▸ **HOW TO COMPLETE THIS TASK**
Your answer must contain only the lines from the one containing "running := true, slots" through the end of the entries below, reproduced character for character.

▸ **TASK DATA**

- - - -

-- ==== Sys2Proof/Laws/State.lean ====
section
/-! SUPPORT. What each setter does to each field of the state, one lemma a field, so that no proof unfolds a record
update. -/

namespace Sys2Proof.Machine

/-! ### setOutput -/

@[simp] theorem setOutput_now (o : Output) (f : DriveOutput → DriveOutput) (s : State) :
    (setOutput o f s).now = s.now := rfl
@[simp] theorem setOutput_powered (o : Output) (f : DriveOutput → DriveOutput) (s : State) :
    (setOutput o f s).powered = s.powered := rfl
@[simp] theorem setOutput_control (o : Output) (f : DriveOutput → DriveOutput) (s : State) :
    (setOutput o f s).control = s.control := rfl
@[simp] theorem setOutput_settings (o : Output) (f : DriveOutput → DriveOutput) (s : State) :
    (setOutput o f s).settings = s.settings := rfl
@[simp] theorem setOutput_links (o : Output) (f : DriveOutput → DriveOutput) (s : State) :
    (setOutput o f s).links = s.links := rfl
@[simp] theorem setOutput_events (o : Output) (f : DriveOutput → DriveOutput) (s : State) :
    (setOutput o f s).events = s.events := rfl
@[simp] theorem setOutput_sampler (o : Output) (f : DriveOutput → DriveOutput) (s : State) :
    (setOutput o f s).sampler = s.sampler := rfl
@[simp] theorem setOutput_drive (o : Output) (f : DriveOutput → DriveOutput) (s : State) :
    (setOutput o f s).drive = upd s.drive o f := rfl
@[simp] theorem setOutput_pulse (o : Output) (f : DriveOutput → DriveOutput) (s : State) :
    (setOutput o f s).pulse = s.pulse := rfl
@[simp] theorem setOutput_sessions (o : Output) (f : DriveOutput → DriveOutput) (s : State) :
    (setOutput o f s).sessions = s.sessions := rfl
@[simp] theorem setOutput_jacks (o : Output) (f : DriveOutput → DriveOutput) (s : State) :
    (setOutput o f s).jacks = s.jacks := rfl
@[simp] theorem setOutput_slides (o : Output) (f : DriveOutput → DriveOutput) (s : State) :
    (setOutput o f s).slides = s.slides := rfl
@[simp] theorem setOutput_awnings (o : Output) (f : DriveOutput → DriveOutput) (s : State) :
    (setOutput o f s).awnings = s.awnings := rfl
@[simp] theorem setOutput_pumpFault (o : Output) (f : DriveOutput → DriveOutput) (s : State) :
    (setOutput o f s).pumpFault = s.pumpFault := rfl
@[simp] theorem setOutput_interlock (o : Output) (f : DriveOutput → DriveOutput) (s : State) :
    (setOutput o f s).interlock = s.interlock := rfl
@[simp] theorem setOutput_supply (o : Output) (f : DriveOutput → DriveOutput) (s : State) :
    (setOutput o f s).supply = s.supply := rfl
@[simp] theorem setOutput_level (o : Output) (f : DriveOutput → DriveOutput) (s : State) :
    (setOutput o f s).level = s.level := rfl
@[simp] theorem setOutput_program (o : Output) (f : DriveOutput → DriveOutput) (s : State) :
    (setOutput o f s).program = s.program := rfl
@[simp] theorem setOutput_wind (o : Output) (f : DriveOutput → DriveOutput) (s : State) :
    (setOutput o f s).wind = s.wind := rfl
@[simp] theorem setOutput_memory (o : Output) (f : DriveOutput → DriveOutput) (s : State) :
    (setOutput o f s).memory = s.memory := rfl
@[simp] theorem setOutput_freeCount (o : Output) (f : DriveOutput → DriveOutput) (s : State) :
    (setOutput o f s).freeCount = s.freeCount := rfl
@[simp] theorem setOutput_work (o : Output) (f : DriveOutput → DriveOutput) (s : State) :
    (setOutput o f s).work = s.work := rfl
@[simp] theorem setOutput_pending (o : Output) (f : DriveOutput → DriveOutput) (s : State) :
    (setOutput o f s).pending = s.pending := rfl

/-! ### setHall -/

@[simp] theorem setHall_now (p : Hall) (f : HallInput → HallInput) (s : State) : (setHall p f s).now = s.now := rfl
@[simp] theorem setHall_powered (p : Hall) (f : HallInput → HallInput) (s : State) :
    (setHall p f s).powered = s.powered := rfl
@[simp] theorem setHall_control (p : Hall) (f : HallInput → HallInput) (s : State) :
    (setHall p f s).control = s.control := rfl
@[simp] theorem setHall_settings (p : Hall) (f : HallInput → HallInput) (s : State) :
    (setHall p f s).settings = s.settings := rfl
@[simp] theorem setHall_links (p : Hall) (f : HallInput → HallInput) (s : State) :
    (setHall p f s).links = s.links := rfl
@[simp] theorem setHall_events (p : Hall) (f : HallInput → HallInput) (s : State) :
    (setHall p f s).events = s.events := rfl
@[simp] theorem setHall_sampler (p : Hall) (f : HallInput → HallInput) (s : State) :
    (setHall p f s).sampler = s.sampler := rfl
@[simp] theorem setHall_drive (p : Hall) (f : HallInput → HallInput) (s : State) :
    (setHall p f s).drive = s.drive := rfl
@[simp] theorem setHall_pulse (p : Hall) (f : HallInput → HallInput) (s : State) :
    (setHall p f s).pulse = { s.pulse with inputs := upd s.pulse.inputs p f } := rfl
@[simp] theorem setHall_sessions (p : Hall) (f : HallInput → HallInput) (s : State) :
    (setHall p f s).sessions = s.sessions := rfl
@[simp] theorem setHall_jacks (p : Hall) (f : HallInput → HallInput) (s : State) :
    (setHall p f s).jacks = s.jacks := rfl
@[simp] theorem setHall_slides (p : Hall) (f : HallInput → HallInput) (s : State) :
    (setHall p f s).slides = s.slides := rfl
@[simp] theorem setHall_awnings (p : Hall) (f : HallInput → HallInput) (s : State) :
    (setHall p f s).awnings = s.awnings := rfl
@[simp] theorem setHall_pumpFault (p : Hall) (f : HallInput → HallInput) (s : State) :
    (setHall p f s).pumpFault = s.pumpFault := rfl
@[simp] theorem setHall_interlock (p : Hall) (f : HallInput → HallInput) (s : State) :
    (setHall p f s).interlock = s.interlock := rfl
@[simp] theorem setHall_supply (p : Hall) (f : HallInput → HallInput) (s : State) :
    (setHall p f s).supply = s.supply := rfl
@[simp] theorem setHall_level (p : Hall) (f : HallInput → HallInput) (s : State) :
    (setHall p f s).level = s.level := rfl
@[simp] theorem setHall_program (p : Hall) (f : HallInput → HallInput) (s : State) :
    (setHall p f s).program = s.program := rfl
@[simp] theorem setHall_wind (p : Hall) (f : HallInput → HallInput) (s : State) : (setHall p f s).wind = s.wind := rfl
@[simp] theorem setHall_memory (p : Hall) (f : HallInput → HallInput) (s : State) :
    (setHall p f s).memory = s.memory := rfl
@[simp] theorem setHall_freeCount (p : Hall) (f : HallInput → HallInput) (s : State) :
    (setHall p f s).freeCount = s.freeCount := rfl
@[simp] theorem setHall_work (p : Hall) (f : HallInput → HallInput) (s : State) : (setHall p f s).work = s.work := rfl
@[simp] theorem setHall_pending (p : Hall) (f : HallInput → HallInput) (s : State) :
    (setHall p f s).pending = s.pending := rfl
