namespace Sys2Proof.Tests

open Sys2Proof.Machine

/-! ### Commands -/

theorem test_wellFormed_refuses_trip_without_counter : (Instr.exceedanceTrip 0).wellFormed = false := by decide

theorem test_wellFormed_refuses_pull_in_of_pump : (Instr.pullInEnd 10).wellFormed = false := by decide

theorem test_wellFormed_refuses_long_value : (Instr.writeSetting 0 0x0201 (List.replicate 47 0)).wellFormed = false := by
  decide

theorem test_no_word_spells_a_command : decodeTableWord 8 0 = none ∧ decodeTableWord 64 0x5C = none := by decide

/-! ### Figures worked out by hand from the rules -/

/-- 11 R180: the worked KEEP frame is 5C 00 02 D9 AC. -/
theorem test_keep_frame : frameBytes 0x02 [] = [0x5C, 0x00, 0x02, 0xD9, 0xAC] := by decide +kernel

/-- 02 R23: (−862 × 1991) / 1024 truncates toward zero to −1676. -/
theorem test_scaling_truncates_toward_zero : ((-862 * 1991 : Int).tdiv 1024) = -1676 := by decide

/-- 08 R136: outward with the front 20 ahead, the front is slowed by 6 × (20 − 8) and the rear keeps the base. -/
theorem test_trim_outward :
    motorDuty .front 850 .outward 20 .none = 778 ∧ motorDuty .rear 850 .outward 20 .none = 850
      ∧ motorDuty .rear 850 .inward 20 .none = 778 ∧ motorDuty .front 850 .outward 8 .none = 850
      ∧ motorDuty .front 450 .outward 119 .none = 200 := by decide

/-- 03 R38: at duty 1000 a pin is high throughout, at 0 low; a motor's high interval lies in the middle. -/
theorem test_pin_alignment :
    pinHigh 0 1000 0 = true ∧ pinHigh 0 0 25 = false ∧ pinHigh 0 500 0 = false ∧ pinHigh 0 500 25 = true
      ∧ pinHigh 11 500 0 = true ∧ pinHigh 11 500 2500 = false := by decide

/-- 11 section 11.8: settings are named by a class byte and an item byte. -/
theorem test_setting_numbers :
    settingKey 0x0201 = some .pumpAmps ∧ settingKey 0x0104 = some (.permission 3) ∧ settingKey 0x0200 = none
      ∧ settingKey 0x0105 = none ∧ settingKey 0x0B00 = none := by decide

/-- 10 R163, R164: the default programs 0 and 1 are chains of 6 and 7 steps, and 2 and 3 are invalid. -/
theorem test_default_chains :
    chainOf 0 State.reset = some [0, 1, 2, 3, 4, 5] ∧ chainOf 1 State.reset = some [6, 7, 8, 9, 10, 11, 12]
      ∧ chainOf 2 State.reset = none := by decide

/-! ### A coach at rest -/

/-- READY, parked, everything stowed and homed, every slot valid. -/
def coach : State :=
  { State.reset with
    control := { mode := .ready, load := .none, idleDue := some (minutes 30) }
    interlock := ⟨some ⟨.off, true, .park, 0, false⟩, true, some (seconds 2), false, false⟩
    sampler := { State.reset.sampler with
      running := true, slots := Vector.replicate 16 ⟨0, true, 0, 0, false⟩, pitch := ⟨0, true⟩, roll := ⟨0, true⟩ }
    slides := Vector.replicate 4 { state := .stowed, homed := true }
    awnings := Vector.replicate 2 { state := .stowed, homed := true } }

- - - -

▸ **TASK SOLUTION**
      running := true, slots := Vector.replicate 16 ⟨0, true, 0, 0, false⟩, pitch := ⟨0, true⟩, roll := ⟨0, true⟩ }
    slides := Vector.replicate 4 { state := .stowed, homed := true }
    awnings := Vector.replicate 2 { state := .stowed, homed := true } }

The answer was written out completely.